Tag: questing

The levelling arc

I’m feeling a little all over the place in WoW at the moment. I’m officially at “end game” I think but what does that really mean? You know when X Files used to have monster of the week episodes and then other more absorbing (in my opinion) arc episodes involving Mulder’s sister, black oil and a man smoking some cigarettes. Well that’s what it’s like.  I’m on a constant treadmill of monster of the week  stories but the cohesive absorbing nature of the arc- the levelling arc- has gone now that I’m 85.

I miss the excitement of it all – the goals, the discoveries, the newness. I’m aware I sound like a bored partner at a counselling session but at least I’m not sniping about toilet seat transgressions.  What can I do to get the thrill back? It’s the  7 day itch here – 7 days since hitting 85 (totally not –  much longer- but I’m going with the 7 year itch theme regardless).

Help me. Please. Below is my daily WoW routine. How can I insert some magic into it to stop me waltzing  off and having a thing on the side with the Sims?

1. Log on & drag my sorry ass over to Rokk for my day’s work. Grit my teeth as I make him yet another bowl of spiritual soup  and blindly hit my  keys looking for the “kill Rokk” button I know is hidden there somewhere when he once again fails to give me the chocolate cake recipe.
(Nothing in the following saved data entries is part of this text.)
-- ==== Sys2Proof/Machine/Ops.lean ====
section
/-!
DEFINITION. The named operations over State that the meanings share: block updates, counters, pockets and bins, the
retained store, the transmit queue and its requests (R168, R169), pending bids and the drain (R34, R35, R190), the hold
(R157), and the commitments (R37, R75).
-/
namespace Sys2Proof.Machine

open Sys2Proof.Config

/-! ### Block updates -/

def State.onPart (f : Part → Part) (s : State) : State := { s with part := f s.part }
def State.onCtl (f : Controller → Controller) (s : State) : State := { s with ctl := f s.ctl }
def State.onLink (f : BayLink → BayLink) (s : State) : State := { s with link := f s.link }
def State.onPacks (f : PackTable → PackTable) (s : State) : State := { s with packs := f s.packs }
def State.onPockets (f : Pockets → Pockets) (s : State) : State := { s with pockets := f s.pockets }
def State.onHead (f : FinishingHead → FinishingHead) (s : State) : State := { s with head := f s.head }
def State.onRack (f : Rack → Rack) (s : State) : State := { s with rack := f s.rack }
def State.withStore (r : RetainedStore) (s : State) : State := { s with store := r }
def State.withConfig (c : Option StationConfig) (s : State) : State := { s with config := c }

/-! ### Station Controller -/

/-- Raise a counter by 1 (R181). -/
def State.count (c : CounterName) (s : State) : State :=
  s.onCtl fun k => { k with counters := k.counters.bump c }

/-- Set the station state (R183). -/
def State.enter (st : StationState) (s : State) : State := s.onCtl fun k => { k with station := st }

/-! ### Pockets, bins, staples -/

/-- Change one pocket's record. -/
def State.onPocket (p : PocketId) (f : Pocket → Pocket) (s : State) : State :=
  s.onPockets fun ps => ps.set (f (ps.get p)) p

/-- Set one pocket's state, keeping the rest of its record. -/
def State.pocketTo (p : PocketId) (st : PocketState) (s : State) : State :=
  s.onPocket p fun q => { q with state := st }

/-- Set one pocket's state and end its timer (R71, R72). -/
def State.pocketStops (p : PocketId) (st : PocketState) (s : State) : State :=
  s.onPocket p fun q => { q with state := st, timer := none }

/-- Change the record of bin `n`, numbered from 1. -/
def State.onBin (n : Nat) (f : Bin → Bin) (s : State) : State :=
  if n = 0 then s else s.onRack fun r => { r with bins := r.bins.modify (n - 1) f }

/-- Change the staple budget. -/
def State.onStaples (f : StapleBudget → StapleBudget) (s : State) : State :=
  s.onHead fun h => { h with staples := f h.staples }

/-- Set the head state. -/
def State.headTo (st : HeadState) (s : State) : State := s.onHead fun h => { h with state := st }

/-- The retained content of a bin record (R136). -/
def Bin.retained (b : Bin) : RetainedBin := { fillPacks := b.fillPacks, fillSheets := b.fillSheets, roster := b.roster }

/-- Write the retained values with a fresh store check (R188). Before the retained store check, and in CONFIG_FAULT,
nothing is written (R107, R128). -/
def State.writeStore (s : State) : State :=
  match s.config with
  | none => s
  | some c =>
    s.withStore
      { rackSize := c.rackSize, binPackCapacity := c.binPackCapacity, binSheetCapacity := c.binSheetCapacity,
        trayCapacity := c.trayCapacity, bins := s.rack.bins.map Bin.retained, tray := s.rack.tray,
        remaining := s.head.staples.remaining, checkMatches := true }

/-- The offer fields of a pocket's bound pack (R62). -/
def State.offerOf (s : State) (p : PocketId) : Option Offer :=
  match (s.pockets.get p).bound with
  | none => none
  | some b => (s.entry b.pack).map Entry.offer

/-! ### Transmit queue (R168, R169) -/

/-- A frame enters behind every frame of its own or a lower precedence and ahead of every frame of a higher one (R168). -/
def insertFrame (e : TxEntry) : List TxEntry → List TxEntry
  | [] => [e]
  | x :: xs => if x.frame.precedence ≤ e.frame.precedence then x :: insertFrame e xs else e :: x :: xs

/-- Append a frame; in SAFE every append is refused (R172). -/
def State.append (f : TxFrame) (s : State) : State :=
  if s.ctl.station = .safe then s
  else
    s.onLink fun l =>
      { l with
        queue := insertFrame { number := l.nextNumber, frame := f, attempting := false, mark := .none } l.queue
        nextNumber := l.nextNumber + 1 }

/-- Take the frame with an append number out of the queue. -/
def State.dropFrame (n : Nat) (s : State) : State :=
  s.onLink fun l => { l with queue := l.queue.filter fun e => decide (e.number ≠ n) }

/-- Mark the frame with an append number (R169). -/
def State.markFrame (n : Nat) (m : TxMark) (s : State) : State :=
  s.onLink fun l => { l with queue := l.queue.map fun e => if e.number = n then { e with mark := m } else e }

/-- The frame whose attempt is in progress (R165). -/
def State.attempt (s : State) : Option TxEntry := s.link.queue.find? TxEntry.attempting

/-- Build a REPORT from the state as it stands and append it (R169, R176); a HEAD report starts a fresh watch on the
readings it carries (R115). -/
def State.appendReport (a : Ask) (s : State) : State :=
  let t := s.append (.report a (s.reportContent a))
  match a with
  | .head =>
    t.onHead fun h =>
      { h with
        readings :=
          { h.readings with
            position1 := { h.readings.position1 with rewritten := false }
            position2 := { h.readings.position2 with rewritten := false }
            light := { h.readings.light with rewritten := false }
            medium := { h.readings.medium with rewritten := false }
            firm := { h.readings.firm with rewritten := false } } }
  | _ => t

/-- Whether a frame is a REPORT. -/
def TxFrame.isReport : TxFrame → Bool
  | .report _ _ => true
  | _ => false

/-- Whether a frame is the BID for a pack. -/
def TxFrame.isBidFor (id : PackId) : TxFrame → Bool
  | .bid i _ _ => decide (i = id)
  | _ => false

/-- Whether a frame is an end message for a pack that satisfies `p`. -/
def TxFrame.endsPack (p : PackId → Bool) : TxFrame → Bool
  | .delivered i _ _ => p i
  | .aside i _ => p i
  | _ => false

/-- Replace the queued REPORT (R169, R176): marked while an attempt of it is in progress, else taken out for a new one. -/
def State.replaceReport (a : Ask) (s : State) : State :=
  match s.link.queue.find? fun e => e.frame.isReport with
  | none => s.appendReport a
  | some e => if e.attempting then s.markFrame e.number .replace else (s.dropFrame e.number).appendReport a

/-- Take an ASK (R176). -/
def State.takeAsk (a : Ask) (s : State) : State :=
  let t := s.onCtl fun k => { k with reportSlot := some a }
  match s.ctl.reportSlot with
  | none => t.appendReport a
  | some _ => t.replaceReport a

/-! ### Pending bids and the drain (R34, R35, R190) -/

/-- The drain is complete when no pocket is bound and no pending bid remains (R190). -/
def State.drained (s : State) : Bool :=
  (PocketId.all.all fun p => !(s.pockets.get p).isBound) && s.packs.bids.isEmpty

/-- Judge completion of a drain; the station enters STANDBY when it is complete (R190). -/
def State.judgeDrain (s : State) : State :=
  if s.ctl.station = .drain ∧ s.drained = true then s.enter .standby else s

/-- Take a pending bid out of the list, ending its claims (R35). -/
def State.dropBid (id : PackId) (s : State) : State :=
  s.onPacks fun t => { t with bids := t.bids.filter fun b => decide (b.id ≠ id) }

/-- Release a pending bid (R35), a moment at which a drain is judged (R190). -/
def State.releaseBid (id : PackId) (s : State) : State := (s.dropBid id).judgeDrain

/-- Request the removal of the BID for a pack (R34). -/
def State.removeBid (id : PackId) (s : State) : State :=
  match s.link.queue.find? fun e => e.frame.isBidFor id with
  | none => s.releaseBid id
  | some e => if e.attempting then s.markFrame e.number .remove else (s.dropFrame e.number).releaseBid id

/-- Request the removal of the BID of every QUEUED pending bid (R41, R42). -/
def State.withdrawUnsent (s : State) : State :=
  (s.packs.bids.filter fun b => decide (b.stage = .queued)).foldl (fun t b => t.removeBid b.id) s

/-- The removal of a marked frame is reported; a BID's pending bid is released (R34, R169). -/
def State.reportRemoval (f : TxFrame) (s : State) : State :=
  match f with
  | .bid id _ _ => s.releaseBid id
  | _ => s

/-- The attempt in progress ends lost or spoiled: the frame stays in the queue, or a request that waited is settled
(R165, R169). -/
def State.endAttempt (s : State) : State :=
  match s.attempt with
  | none => s
  | some e =>
    let t :=
      s.onLink fun l =>
        { l with
          queue := l.queue.map fun x => if x.number = e.number then { x with attempting := false, mark := .none } else x
          lastEnded := some e.number }
    match e.mark with
    | .none => t
    | .remove => (t.dropFrame e.number).reportRemoval e.frame
    | .replace =>
      match t.ctl.reportSlot with
      | none => t.dropFrame e.number
      | some a => (t.dropFrame e.number).appendReport a

/-! ### The hold (R156, R157) -/

/-- Raise a hold: in a hold state with the hold INACTIVE it becomes ACTIVE, and a HOLD is queued unless one is (R157). -/
def State.raiseHold (s : State) : State :=
  if s.ctl.station.holds = true ∧ s.ctl.hold.active = false then
    if s.ctl.hold.queued then s.onCtl fun k => { k with hold := { k.hold with active := true } }
    else
      (s.append (.hold s.cfg.holdTime)).onCtl fun k => { k with hold := { k.hold with active := true, queued := true } }
  else s

/-- Act on a change of the hold condition: `before` is the condition before it (R157). -/
def State.noteHold (before : Bool) (s : State) : State :=
  if before = false ∧ s.holdCondition = true then s.raiseHold else s

/-- Judge the condition at entry to a hold state from outside (R157). -/
def State.judgeHold (s : State) : State := if s.holdCondition then s.raiseHold else s

/-- The hold becomes INACTIVE and its renewal timer stops (R160). -/
def State.endHold (s : State) : State := s.onCtl fun k => { k with hold := { k.hold with active := false, timer := none } }

/-! ### End messages and commitments (R13, R37, R75) -/

/-- Change the entry of a pack id. -/
def State.onEntry (id : PackId) (f : Entry → Entry) (s : State) : State :=
  s.onPacks fun t => { t with entries := t.entries.map fun e => if e.offer.id = id then f e else e }

/-- Retire the entry of a pack id (R18). -/
def State.retire (id : PackId) (s : State) : State :=
  s.onPacks fun t => { t with entries := t.entries.filter fun e => decide (e.offer.id ≠ id) }

/-- The annex stage becomes ENDING (R4). -/
def Entry.ending (e : Entry) : Entry :=
  match e.state with
  | .placed o (some a) => { e with state := .placed o (some { a with stage := .ending }) }
  | .placed _ none => e
  | .bidding _ => e

/-- Whether an end message may be queued for an entry: PLACED, owned by this station, annex LIVE (R13). -/
def Entry.endable (e : Entry) (own : Nat) : Bool :=
  match e.state with
  | .placed o (some a) => decide (o = own) && decide (a.stage = .live)
  | .placed _ none => false
  | .bidding _ => false

/-- An end message is requested for a pack (R13): queued, with the stage set to ENDING, or discarded. -/
def State.requestEnd (id : PackId) (f : TxFrame) (s : State) : State :=
  match s.entry id with
  | none => s
  | some e => if e.endable s.address then (s.append f).onEntry id Entry.ending else s

/-- Release the commitments of a pocket's pack: its staple positions not yet driven and its bin place (R75, R145). -/
def State.releaseCommitments (p : PocketId) (s : State) : State :=
  let t := s.onStaples fun b => { b with committed := b.committed - s.undriven p }
  match s.targetBin p with
  | none => t
  | some n => t.onBin n fun b => { b with committed := b.committed - 1 }

/-- A set-aside reason is fixed for a pocket's pack: commitments released, the reason's counter raised (R75). -/
def State.accountAside (p : PocketId) (r : AsideReason) (s : State) : State :=
  (s.releaseCommitments p).count (.setAside r)

/-- A pocket goes to RETIRING with an ASIDE without having been to the head (R72, R79). -/
def State.retireUngathered (p : PocketId) (r : AsideReason) (s : State) : State :=
  let t := (s.accountAside p r).pocketStops p (.retiring (.setAside r))
  match (s.pockets.get p).bound with
  | none => t
  | some b => t.requestEnd b.pack (.aside b.pack r)

/-! ### Bidding (R21 to R32) -/

/-- Check 3 of R24: the sheet count (R26). -/
def lengthFits (c : StationConfig) (o : Offer) : Bool :=
  decide (o.count ≤ c.pocketCapacity) && (decide (o.count ≠ 0) || c.openPacks)

/-- Whether a self-test outcome lets stapled packs be bid for (R26). -/
def TestOutcome.trusted : TestOutcome → Bool
  | .pass => true
  | .marginal => true
  | .none => false
  | .fail => false

/-- Check 4 of R24: the finish kind (R26). -/
def finishFits (s : State) (o : Offer) : Bool :=
  match o.finish with
  | .loose => true
  | .corner => s.cfg.stapler && s.head.readings.outcome.trusted
  | .edge => s.cfg.stapler && s.cfg.edge && s.head.readings.outcome.trusted

/-- Check 5 of R24: the staples (R27). -/
def staplesFit (s : State) (o : Offer) : Bool :=
  decide (o.finish.need = 0) || decide ((o.finish.need : Int) ≤ s.unpromised)

/-- The outcome of considering an entry (R22): a failure on check 1 or 2 ends a re-scan, a later failure skips the
entry, a success gives the pending bid and its BID. -/
inductive Consideration where
  | stop
  | skip
  | bid (b : PendingBid) (load : Nat)
  deriving DecidableEq, Repr

/-- The seven eligibility checks in order (R24 to R29). -/
def State.consider (s : State) (o : Offer) : Consideration :=
  if s.ctl.station ≠ .run then .stop
  else
    match s.freePocket with
    | none => .stop
    | some p =>
      if (lengthFits s.cfg o && finishFits s o && staplesFit s o) = false then .skip
      else
        match chooseBin s o with
        | none => .skip
        | some n =>
          match intakeVerdict s.cfg o with
          | .refuse => .skip
          | .accept fit =>
            .bid { id := o.id, pocket := p, staples := o.finish.need, bin := n, fit := fit, stage := .queued } s.load

/-- Create a pending bid and queue its BID (R30, R32). -/
def State.placeBid (b : PendingBid) (load : Nat) (s : State) : State :=
  (s.onPacks fun t => { t with bids := t.bids ++ [b] }).append (.bid b.id b.fit load)

/-- An entry is open to this station: BIDDING, no record of this station, no pending bid for the pack (R21). -/
def State.openTo (s : State) (e : Entry) : Bool :=
  match e.state with
  | .placed _ _ => false
  | .bidding bids => (bids.all fun r => decide (r.station ≠ s.address)) && (s.pendingBid e.offer.id).isNone

/-- Consider one entry at its OFFER (R21). -/
def State.considerNew (s : State) (e : Entry) : State :=
  if s.openTo e then
    match s.consider e.offer with
    | .stop => s
    | .skip => s
    | .bid b load => s.placeBid b load
  else s

/-- The pass of a re-scan over entries, oldest first (R22). -/
def rescanOver : List Entry → State → State
  | [], s => s
  | e :: rest, s =>
    if s.openTo e then
      match s.consider e.offer with
      | .stop => s
      | .skip => rescanOver rest s
      | .bid b load => rescanOver rest (s.placeBid b load)
    else rescanOver rest s

/-- A re-scan (R22). -/
def State.rescan (s : State) : State := rescanOver s.packs.entries s

end Sys2Proof.Machine
end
2. Portal over to Dalaran in the hope that Katherine Lee will give me something instead – certainly something more than bloody spices (Columbus could only dream of having the spices I now have). But no of course not. She never does. Nevertheless I run around Dalaran collecting half full glasses of wine for her without even a minimum wage as consolation. She & Rokk ring each other up & laugh heartily over it all and wonder how long they can keep it up.

3. Hearthstone to Hyjal and fly to Sanctuary of Malorne for my Mark of the World Tree dailies. Start with the Sethia’s Roost bit and hope as usual I can find enough  Behemoths to kill so I don’t have to fight the Pyrelords who always seem harder (annoying bloody Seethers making me have to turn around to kill them). Finally destroy the 6 I  need taking more damage than I would have thought possible at my level with such “able” assistants & go back for my measly marks.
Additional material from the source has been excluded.